L'étude et l'analyse du droit ont été façonnées par des figures influentes à travers l'histoire, depuis les jurisconsultes romains jusqu'aux docteurs médiévaux et des Temps modernes. Ces érudits ont contribué à l'établissement d'une science du droit, jetant les bases de la compréhension juridique moderne.
De la "Doctrine des Auteurs" à la "Doctrine" Collective
Au XIXe siècle, une transformation s'opère, faisant évoluer la "doctrine des auteurs" vers une "doctrine" plus collective. Cette dernière englobe une communauté de membres dont la formation et l'expression se développent de manière collaborative. Selon le Vocabulaire juridique de G. Cornu, la doctrine est définie comme : « Opinion communément professée par ceux qui enseignent le Droit, ou même ceux qui, sans enseigner, écrivent sur le Droit. Ensemble des ouvrages juridiques. Ensemble des auteurs d’ouvrages juridiques. »
La doctrine, telle que nous la connaissons, a émergé à partir de la seconde moitié du XIXe siècle. Bien que non spécifique à la France, elle y revêt une importance particulière. Philippe Jestaz et Christophe Jamin la décrivent comme englobant « trois réalités » souvent confondues : le droit savant, une source du droit et une collectivité d’auteurs (La doctrine, Coll. Méthodes du droit, Dalloz, 2004, p. 3-9).
L'Enseignement du Droit et l'Émergence de la Doctrine
Après la suppression des Écoles de droit pendant la Révolution (1793), le régime napoléonien les rétablit par la loi du 22 ventôse an XII (13 mars 1804). Douze écoles sont alors organisées, notamment à Paris, Dijon, Grenoble, Aix, Toulouse, Poitiers, Rennes, Caen et Strasbourg. Le Décret du 4ème jour complémentaire de l'an XII (21 septembre 1804) prévoit pour chacune d'elles cinq professeurs et deux suppléants, chargés de former des professionnels du droit à partir des nouveaux codes napoléoniens. Ces écoles sont « au service d'une culture juridique officielle » (J.-L. Halpérin).

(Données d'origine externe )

-- ==== Sys2Proof/Tests/Slice0.lean ====
section
/-! SUPPORT. Tests/Slice0.lean: the model's own tests. Expected values are those of spec/95_test_vectors.md (named W or T as
there) or are worked out by hand from the rule named. -/

namespace Sys2Proof.Tests

open Sys2Proof.Machine

/-! ## Well-formedness -/

/-- A register field holding 16 does not fit its four bits. -/
theorem test_wf_field_reg_16_refused : (Field.mk 4 16).fits = false := by decide

/-- An address field holding 0x1000 does not fit its twelve bits. -/
theorem test_wf_field_nnn_0x1000_refused : (Field.mk 12 0x1000).fits = false := by decide

/-- A byte field holding 256 does not fit its eight bits. -/
theorem test_wf_field_kk_256_refused : (Field.mk 8 256).fits = false := by decide

/-- A step period of 0 ns is no period (R6, D18). -/
theorem test_wf_period_0_refused : (Params.mk 0 (fun _ => 0) fontTable).wellFormed = false := by decide

/-- A ROM of 3585 bytes does not fit (R263), one of 3584 does. -/
theorem test_wf_rom_3585_refused : romWellFormed (List.replicate 3585 0) = false := by
  unfold romWellFormed
  rw [List.length_replicate]
  exact decide_eq_false (by omega)

theorem test_wf_rom_3584_accepted : romWellFormed (List.replicate 3584 0) = true := by
  unfold romWellFormed
  rw [List.length_replicate]
  exact decide_eq_true (by omega)

theorem test_wf_instruction_accepted : (Instr.drw 15 15 15).wellFormed = true := by decide

/-! ## Decoding: words written out from R74 and R76, fields chosen so that a swap of two of them shows -/

theorem test_decode_fixed : decodeWord 0b0000000011100000 = .ok .cls ∧ decodeWord 0b0000000011101110 = .ok .ret := by
  decide

theorem test_decode_nnn :
    decodeWord 0b0001001000110100 = .ok (.jp 0x234) ∧ decodeWord 0b0010111111111110 = .ok (.call 0xFFE) ∧
      decodeWord 0b1010001000101010 = .ok (.ldI 0x22A) ∧ decodeWord 0b1011001100000000 = .ok (.jpV0 0x300) := by
  decide

theorem test_decode_xkk :
    decodeWord 0b0011001000010000 = .ok (.seImm 2 0x10) ∧ decodeWord 0b0100001100001111 = .ok (.sneImm 3 0x0F) ∧
      decodeWord 0b0110101001000010 = .ok (.ldImm 0xA 0x42) ∧ decodeWord 0b0111001100000010 = .ok (.addImm 3 0x02) ∧
      decodeWord 0b1100001100001111 = .ok (.rnd 3 0x0F) := by
  decide

theorem test_decode_xy0 :
    decodeWord 0b0101000100100000 = .ok (.seReg 1 2) ∧ decodeWord 0b1001000100100000 = .ok (.sneReg 1 2) := by
  decide

theorem test_decode_alu_low :
    decodeWord 0b1000000100100000 = .ok (.ldReg 1 2) ∧ decodeWord 0b1000000100100001 = .ok (.orReg 1 2) ∧
      decodeWord 0b1000000100100010 = .ok (.andReg 1 2) ∧ decodeWord 0b1000000100100011 = .ok (.xorReg 1 2) ∧
      decodeWord 0b1000000100100100 = .ok (.addReg 1 2) := by
  decide

theorem test_decode_alu_high :
    decodeWord 0b1000001000010101 = .ok (.subReg 2 1) ∧ decodeWord 0b1000010011110110 = .ok (.shr 4 15) ∧
      decodeWord 0b1000000100100111 = .ok (.subnReg 1 2) ∧ decodeWord 0b1000001011111110 = .ok (.shl 2 15) := by
  decide

theorem test_decode_xyn : decodeWord 0b1101000000010010 = .ok (.drw 0 1 2) := by decide

theorem test_decode_keys :
    decodeWord 0b1110010110011110 = .ok (.skp 5) ∧ decodeWord 0b1110010110100001 = .ok (.sknp 5) ∧
      decodeWord 0b1111001100001010 = .ok (.ldK 3) := by
  decide

theorem test_decode_timers :
    decodeWord 0b1111000100000111 = .ok (.ldVxDT 1) ∧ decodeWord 0b1111001000010101 = .ok (.ldDTVx 2) ∧
      decodeWord 0b1111001100011000 = .ok (.ldSTVx 3) := by
  decide

theorem test_decode_index :
    decodeWord 0b1111000100011110 = .ok (.addI 1) ∧ decodeWord 0b1111001000101001 = .ok (.ldF 2) ∧
      decodeWord 0b1111001100110011 = .ok (.ldB 3) ∧ decodeWord 0b1111010001010101 = .ok (.ldMemStore 4) ∧
      decodeWord 0b1111010101100101 = .ok (.ldMemLoad 5) := by
  decide

/-- The UNKNOWN words of TX7 to TX9. -/
theorem test_decode_unknown :
    decodeWord 0x0123 = .error .unknown0 ∧ decodeWord 0x0000 = .error .unknown0 ∧
      decodeWord 0x5121 = .error .unknown5 ∧ decodeWord 0x912F = .error .unknown9 ∧
      decodeWord 0x8128 = .error .unknown8 ∧ decodeWord 0x812F = .error .unknown8 ∧
      decodeWord 0xE0FF = .error .unknownE ∧ decodeWord 0xF030 = .error .unknownF := by
  decide

theorem test_decode_bytes_big_endian : decode [0x12, 0x34, 0x56] = .ok (.jp 0x234, [0x56]) := by decide

theorem test_decode_one_byte_truncated : decode [0x12] = .error .truncated := by decide

theorem test_decode_table_word : decodeTableWord 16 0x1234 = some (.jp 0x234) := by decide

/-! ## One step -/

/-- The start state of the vectors: reset, with a period of 2,000,000 ns. -/
def base : State := { State.reset with periodNs := 2000000 }

/-- The state after one step that fetches the word `w`. -/
def after (s : State) (w : Nat) : Option State :=
  match step (s.withFetchWord 16 w) with
  | .next t => some t
  | _ => none

/-- A snapshot with the listed keys pressed. -/
def pressed (ks : List Nat) : Vector Bool 16 := Vector.ofFn fun k => ks.contains k.val

/-- The start state with one host call to come. -/
def withKeys (ks : List Nat) (rnd : Byte) : State := { base with inputs := [⟨pressed ks, rnd⟩] }

/-- The byte at an address, after the step. -/
def byteAt (t : State) (a : Nat) : Byte := t.mem.read a

/-- TX1. -/
theorem test_jp : (after base 0x1234).map (·.pc) = some 0x234 := by decide

/-- W8. -/
theorem test_call : (after base 0x2208).map (fun t => (t.pc, t.sp, t.stack[1])) = some (0x208, 1, 0x202) := by decide

/-- R122: with the stack full the step faults with the fetch address and keeps PC. -/
theorem test_call_full :
    (after { base with sp := 15 } 0x2300).map (fun t => (t.pc, t.sp, t.fault)) =
      some (0x200, 15, some (.stackOverflow 0x200)) := by decide

/-- W8. -/
theorem test_ret :
    (after { base with sp := 1, stack := base.stack.set 1 0x202 } 0x00EE).map (fun t => (t.pc, t.sp, t.stack[1])) =
      some (0x202, 0, 0x202) := by decide

/-- R121: an empty stack. -/
theorem test_ret_empty :
    (after base 0x00EE).map (fun t => (t.pc, t.fault)) = some (0x200, some (.stackUnderflow 0x200)) := by decide

theorem test_se_imm : (after (writeV base 2 0x10) 0x3210).map (·.pc) = some 0x204 := by decide
theorem test_se_imm_not : (after (writeV base 2 0x11) 0x3210).map (·.pc) = some 0x202 := by decide
theorem test_sne_imm : (after (writeV base 2 0x11) 0x4210).map (·.pc) = some 0x204 := by decide
theorem test_se_reg : (after (writeV base 2 1) 0x5120).map (·.pc) = some 0x202 := by decide
theorem test_sne_reg : (after (writeV base 2 1) 0x9120).map (·.pc) = some 0x204 := by decide

/-- R103: a skip from 0xFFC goes to 0x1000, not to 0x000. -/
theorem test_skip_past_top : (after { base with pc := 0xFFC } 0x3000).map (·.pc) = some 0x1000 := by decide

/-- R127: 0xFFF + 0xFF. -/
theorem test_jp_v0 : (after (writeV base 0 0xFF) 0xBFFF).map (·.pc) = some 0x10FE := by decide

theorem test_ld_imm : (after base 0x6A42).map (fun t => (readV t 0xA, t.pc)) = some (0x42, 0x202) := by decide

/-- TX3: the advance wraps. -/
theorem test_ld_imm_at_top : (after { base with pc := 0xFFE } 0x6001).map (fun t => (readV t 0, t.pc)) = some (1, 0) := by
  decide

/-- W1. -/
theorem test_add_imm :
    (after (writeV (writeV base 3 0xFF) 15 0x55) 0x7302).map (fun t => (readV t 3, readV t 15)) = some (1, 0x55) := by
  decide

/-- The examples of R142 to R145, and D7: VF stays. -/
theorem test_ld_reg : (after (writeV base 2 0x5A) 0x8120).map (readV · 1) = some 0x5A := by decide
theorem test_or :
    (after (writeV (writeV (writeV base 1 0x0F) 2 0xF0) 15 7) 0x8121).map (fun t => (readV t 1, readV t 15)) =
      some (0xFF, 7) := by decide
theorem test_and :
    (after (writeV (writeV (writeV base 1 0x3C) 2 0x0F) 15 7) 0x8122).map (fun t => (readV t 1, readV t 15)) =
      some (0x0C, 7) := by decide
theorem test_xor :
    (after (writeV (writeV (writeV base 1 0xFF) 2 0x0F) 15 7) 0x8123).map (fun t => (readV t 1, readV t 15)) =
      some (0xF0, 7) := by decide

L'organisation du monopole de l’État sur l'enseignement est précisée par le décret du 17 mars 1808 sur l'organisation de l'Université. Les enseignants doivent notamment enseigner le « droit civil français dans l'ordre établi par le Code civil ». Dès le début du XIXe siècle, différents juristes explorent le Code civil et d'autres sources du droit, contribuant à la construction d'une « culture juridique française ». Ainsi, une doctrine s’affirme et construit son identité en lien avec le droit.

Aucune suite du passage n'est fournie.